[Stored dataset items]
theorem meets_StoreFaultStopsTheBlocks :
    storeOk { Store.normal with checkOk := false } = false ∧ a3.phase = .storeFault ∧ runs (exec (.uncap 5) a3) = true := by
      decide

/-- UNCAP with tag 5 as bytes on the line, one a millisecond. -/
def uncapBytes : List (Nat × Byte) := [(10, 0xC3), (11, 0x02), (12, 0x18), (14, 0x05), (16, 0x83), (17, 0x78)]

theorem meets_ReceivedFrameIsTheFrameSent :
    base.link.rx.phase = .hunt ∧ ([] : List Byte).length ≤ 248
      ∧ uncapBytes.map Prod.snd = (Frame.mk .reply (0x18 : Byte).toNat (0x05 : Byte).toNat []).onLine
      ∧ List.IsChain (fun x y => y.1 ≤ x.1 + 2) uncapBytes := by decide

/-- A printer with a sheet, an operation outstanding and notices queued, capped. -/
def busy : State :=
  onSupply (fun u => { u with params := u.params.map (fun p => { p with settle := 0 }) })
    (onCar (fun c => { c with claims := ⟨true, true, true⟩, hold := .waiting, tags := [4], suction := some ⟨.h0, 5, 3⟩ })
      (tanked
        (onLink
          (fun l => { l with
            table := [⟨9, 1, 0⟩], queue := [⟨.event, 0x60, 0, []⟩, ⟨.completion, 0x61, 3, []⟩, ⟨.reply, 0x81, 4, []⟩]
            changed := some ⟨true, true, true, true⟩ })
          (moving ⟨.sheet, .sheet, true, 20000, .swath⟩ 6000 5 true swathing))))

/-- A load under way, the sled on its way, and the slot's switch open. -/
def loading : State :=
  onCar (fun c => { c with state := .open, sled := .raising 4800, tags := [7], claims := ⟨true, false, false⟩ })
    (onMedia (fun m => { m with
      rolls := ⟨roll .standby, Roll.none⟩, owner := .loading, seq := some { c14q with job := .load, step := .edgeSearch } }) base)
/-- A check scan whose first pass has started. -/
def scanning : State :=
  onCar (fun c => { c with
    state := .serviceMove
    move := some { CarMove.fresh .check (.checkScan .h1) with phase := .action 4000, acted := true, scan := ⟨.r0, true, [], none, none⟩ } })
    (onMedia (fun m => { m with owner := .check }) threaded)

theorem meets_ResetGivesUpAndKeeps :
    loading.hears 5 = true ∧ loading.media.ejecting = none ∧ loading.media.content ≠ .fault ∧ loading.station.car.sled ≠ .still
      ∧ scanning.hears 5 = true ∧ scanning.station.car.state = .serviceMove ∧ (threadedSlot scanning.media).isSome
      ∧ (∀ ch, loading.supply.supplied.get ch = false ∧ scanning.supply.supplied.get ch = false)
      ∧ busy.hears 5 = true ∧ busy.station.car.state = .capped ∧ busy.station.car.sled = .still ∧ busy.media.ejecting = none
      ∧ (∀ ch, Config.refillThreshold ≤ (chanRec busy ch).e ∨ busy.supply.supplied.get ch = false)
      ∧ (∀ ch, (busy.supply.params.get ch).settle = 0 ∨ busy.supply.supplied.get ch = false) := by
  constructorm* _ ∧ _ <;> first | decide | (intro ch; cases ch <;> decide)

/-- A reset that finds the sled raising from OPEN, and one that finds it lowering from CAPPED. -/
def raisingSled : State := onCar (fun c => { c with state := .open, sled := .raising 4900 }) base
def loweringSled : State := onCar (fun c => { c with state := .capped, sled := .lowering 4900 }) base

theorem meets_ResetGivesUpAndKeeps_sled :
    raisingSled.hears 5 = true ∧ raisingSled.media.ejecting = none ∧ raisingSled.station.car.sled ≠ .still
      ∧ raisingSled.station.car.state ≠ .capped
      ∧ loweringSled.hears 5 = true ∧ loweringSled.media.ejecting = none ∧ loweringSled.station.car.sled ≠ .still
      ∧ loweringSled.station.car.state = .capped
      ∧ (∀ ch, raisingSled.supply.supplied.get ch = false ∧ loweringSled.supply.supplied.get ch = false) := by
  constructorm* _ ∧ _ <;> first | decide | (intro ch; cases ch <;> decide)

/-- R143: the end of a recovery service is reported with the contents of OP_DONE: outcome, level, mask, heads completed, ending head,
carriage state and serviced. -/
theorem test_serviceReport :
    Report.serviceEnded ⟨.wipeFault, 1, ⟨false, true, false⟩, ⟨false, false, false⟩, some .h1, .open, ⟨0, 0, 819, 820, 0, 0⟩⟩
      ∈ (endService { g11v with by' := .check } .wipeFault (some .h1)
          (Work.of (onCar (fun c => { c with state := .open }) base))).agenda := by decide

/-- A tank memory of 200 ml that says it holds more than it can. -/
def tankBytes : List Byte :=
  u32 200000000 ++ u32 300000000 ++ List.replicate 8 0x42 ++
    [checksum (u32 200000000 ++ u32 300000000 ++ List.replicate 8 0x42)]

theorem meets_TankReadGivesTheWaste_good :
    e7.running = true ∧ e7.supply.bus = [⟨.tank, .read, false⟩] ∧ e7.supply.tank.state = .reading
      ∧ e7.supply.busStart + 20 ≤ e7.now ∧ tankOf tankBytes = some (200000000, 300000000) := by decide

/-- The worked case of Chapter 4 with its roles in channel 2: a REJECT entry for the ACTIVE bay's ink. -/
def withdrawn : Work :=
  Work.of (onSupply (fun u =>
    { u with accepts := u.accepts.set 6 ⟨true, .reject, 0x2301, 0, Chans.all true, ⟨40, 100, 20000, 0⟩⟩ }) e1)

theorem meets_ReevaluationJudgesTheChannel :
    (⟨.c3, .a⟩ : Bay).chan ≠ .c2 ∧ (bayRec withdrawn.supply ⟨.c3, .a⟩).state = .active
      ∧ (bayRec withdrawn.supply ⟨.c2, .a⟩).cart = some e1y ∧ (bayRec withdrawn.supply ⟨.c2, .a⟩).state = .active
      ∧ verdict withdrawn.supply.accepts e1y.ink .c2 = none
      ∧ (bayRec withdrawn.supply ⟨.c2, .b⟩).cart = some e1x ∧ (bayRec withdrawn.supply ⟨.c2, .b⟩).state = .standby
      ∧ verdict withdrawn.supply.accepts e1x.ink .c2 = some 2 := by decide

theorem meets_MaskWindowsDecideTheNozzles_windows :
    (1023 < 1024 ∧ (⟨true, .mask, .h1, .r0, 1023, 0⟩ : MaskWindow).base < 1024) ∧ 60 + 10 ≤ 70 := by decide

/-- A fill whose next pulse comes, with its account balanced. -/
def pulsed : State :=
  { onPump (fun p => { p with chans := p.chans.set .c0 { p.chans.get .c0 with e0 := 11960000 } }) f2 with pending := [.flowPulse] }

theorem meets_StepKeepsTheAccounts :
    (pulsed.inkOk ∧ pulsed.feed.sound ∧ pulsed.station.waste.sound ∧ pulsed.conf.sound) ∧ runs (step pulsed) = true := by
  refine ⟨⟨?_, ?_, ?_, ?_⟩, by decide⟩
  · intro ch; cases ch <;> (unfold Channel.balanced; decide)
  · refine ⟨by decide, by decide, by decide, by decide, by decide, ?_⟩
    intro m hm; cases hm
  · exact (by decide : pulsed.station.waste.level = .none)
  · unfold Conf.sound; decide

■ **Work item**:
Print every record above exactly as it stands.

■ **Response for this exercise**:
theorem meets_StoreFaultStopsTheBlocks :
    storeOk { Store.normal with checkOk := false } = false ∧ a3.phase = .storeFault ∧ runs (exec (.uncap 5) a3) = true := by
      decide

/-- UNCAP with tag 5 as bytes on the line, one a millisecond. -/
def uncapBytes : List (Nat × Byte) := [(10, 0xC3), (11, 0x02), (12, 0x18), (14, 0x05), (16, 0x83), (17, 0x78)]

theorem meets_ReceivedFrameIsTheFrameSent :
    base.link.rx.phase = .hunt ∧ ([] : List Byte).length ≤ 248
      ∧ uncapBytes.map Prod.snd = (Frame.mk .reply (0x18 : Byte).toNat (0x05 : Byte).toNat []).onLine
      ∧ List.IsChain (fun x y => y.1 ≤ x.1 + 2) uncapBytes := by decide

/-- A printer with a sheet, an operation outstanding and notices queued, capped. -/
def busy : State :=
  onSupply (fun u => { u with params := u.params.map (fun p => { p with settle := 0 }) })
    (onCar (fun c => { c with claims := ⟨true, true, true⟩, hold := .waiting, tags := [4], suction := some ⟨.h0, 5, 3⟩ })
      (tanked
        (onLink
          (fun l => { l with
            table := [⟨9, 1, 0⟩], queue := [⟨.event, 0x60, 0, []⟩, ⟨.completion, 0x61, 3, []⟩, ⟨.reply, 0x81, 4, []⟩]
            changed := some ⟨true, true, true, true⟩ })
          (moving ⟨.sheet, .sheet, true, 20000, .swath⟩ 6000 5 true swathing))))

/-- A load under way, the sled on its way, and the slot's switch open. -/
def loading : State :=
  onCar (fun c => { c with state := .open, sled := .raising 4800, tags := [7], claims := ⟨true, false, false⟩ })
    (onMedia (fun m => { m with
      rolls := ⟨roll .standby, Roll.none⟩, owner := .loading, seq := some { c14q with job := .load, step := .edgeSearch } }) base)
/-- A check scan whose first pass has started. -/
def scanning : State :=
  onCar (fun c => { c with
    state := .serviceMove
    move := some { CarMove.fresh .check (.checkScan .h1) with phase := .action 4000, acted := true, scan := ⟨.r0, true, [], none, none⟩ } })
    (onMedia (fun m => { m with owner := .check }) threaded)

theorem meets_ResetGivesUpAndKeeps :
    loading.hears 5 = true ∧ loading.media.ejecting = none ∧ loading.media.content ≠ .fault ∧ loading.station.car.sled ≠ .still
      ∧ scanning.hears 5 = true ∧ scanning.station.car.state = .serviceMove ∧ (threadedSlot scanning.media).isSome
      ∧ (∀ ch, loading.supply.supplied.get ch = false ∧ scanning.supply.supplied.get ch = false)
      ∧ busy.hears 5 = true ∧ busy.station.car.state = .capped ∧ busy.station.car.sled = .still ∧ busy.media.ejecting = none
      ∧ (∀ ch, Config.refillThreshold ≤ (chanRec busy ch).e ∨ busy.supply.supplied.get ch = false)
      ∧ (∀ ch, (busy.supply.params.get ch).settle = 0 ∨ busy.supply.supplied.get ch = false) := by
  constructorm* _ ∧ _ <;> first | decide | (intro ch; cases ch <;> decide)

/-- A reset that finds the sled raising from OPEN, and one that finds it lowering from CAPPED. -/
def raisingSled : State := onCar (fun c => { c with state := .open, sled := .raising 4900 }) base
def loweringSled : State := onCar (fun c => { c with state := .capped, sled := .lowering 4900 }) base

theorem meets_ResetGivesUpAndKeeps_sled :
    raisingSled.hears 5 = true ∧ raisingSled.media.ejecting = none ∧ raisingSled.station.car.sled ≠ .still
      ∧ raisingSled.station.car.state ≠ .capped
      ∧ loweringSled.hears 5 = true ∧ loweringSled.media.ejecting = none ∧ loweringSled.station.car.sled ≠ .still
      ∧ loweringSled.station.car.state = .capped
      ∧ (∀ ch, raisingSled.supply.supplied.get ch = false ∧ loweringSled.supply.supplied.get ch = false) := by
  constructorm* _ ∧ _ <;> first | decide | (intro ch; cases ch <;> decide)

/-- R143: the end of a recovery service is reported with the contents of OP_DONE: outcome, level, mask, heads completed, ending head,
carriage state and serviced. -/
theorem test_serviceReport :
    Report.serviceEnded ⟨.wipeFault, 1, ⟨false, true, false⟩, ⟨false, false, false⟩, some .h1, .open, ⟨0, 0, 819, 820, 0, 0⟩⟩
      ∈ (endService { g11v with by' := .check } .wipeFault (some .h1)
          (Work.of (onCar (fun c => { c with state := .open }) base))).agenda := by decide

/-- A tank memory of 200 ml that says it holds more than it can. -/
def tankBytes : List Byte :=
  u32 200000000 ++ u32 300000000 ++ List.replicate 8 0x42 ++
    [checksum (u32 200000000 ++ u32 300000000 ++ List.replicate 8 0x42)]

theorem meets_TankReadGivesTheWaste_good :
    e7.running = true ∧ e7.supply.bus = [⟨.tank, .read, false⟩] ∧ e7.supply.tank.state = .reading
      ∧ e7.supply.busStart + 20 ≤ e7.now ∧ tankOf tankBytes = some (200000000, 300000000) := by decide

/-- The worked case of Chapter 4 with its roles in channel 2: a REJECT entry for the ACTIVE bay's ink. -/
def withdrawn : Work :=
  Work.of (onSupply (fun u =>
    { u with accepts := u.accepts.set 6 ⟨true, .reject, 0x2301, 0, Chans.all true, ⟨40, 100, 20000, 0⟩⟩ }) e1)

theorem meets_ReevaluationJudgesTheChannel :
    (⟨.c3, .a⟩ : Bay).chan ≠ .c2 ∧ (bayRec withdrawn.supply ⟨.c3, .a⟩).state = .active
      ∧ (bayRec withdrawn.supply ⟨.c2, .a⟩).cart = some e1y ∧ (bayRec withdrawn.supply ⟨.c2, .a⟩).state = .active
      ∧ verdict withdrawn.supply.accepts e1y.ink .c2 = none
      ∧ (bayRec withdrawn.supply ⟨.c2, .b⟩).cart = some e1x ∧ (bayRec withdrawn.supply ⟨.c2, .b⟩).state = .standby
      ∧ verdict withdrawn.supply.accepts e1x.ink .c2 = some 2 := by decide

theorem meets_MaskWindowsDecideTheNozzles_windows :
    (1023 < 1024 ∧ (⟨true, .mask, .h1, .r0, 1023, 0⟩ : MaskWindow).base < 1024) ∧ 60 + 10 ≤ 70 := by decide

/-- A fill whose next pulse comes, with its account balanced. -/
def pulsed : State :=
  { onPump (fun p => { p with chans := p.chans.set .c0 { p.chans.get .c0 with e0 := 11960000 } }) f2 with pending := [.flowPulse] }

theorem meets_StepKeepsTheAccounts :
    (pulsed.inkOk ∧ pulsed.feed.sound ∧ pulsed.station.waste.sound ∧ pulsed.conf.sound) ∧ runs (step pulsed) = true := by
  refine ⟨⟨?_, ?_, ?_, ?_⟩, by decide⟩
  · intro ch; cases ch <;> (unfold Channel.balanced; decide)
  · refine ⟨by decide, by decide, by decide, by decide, by decide, ?_⟩
    intro m hm; cases hm
  · exact (by decide : pulsed.station.waste.level = .none)
  · unfold Conf.sound; decide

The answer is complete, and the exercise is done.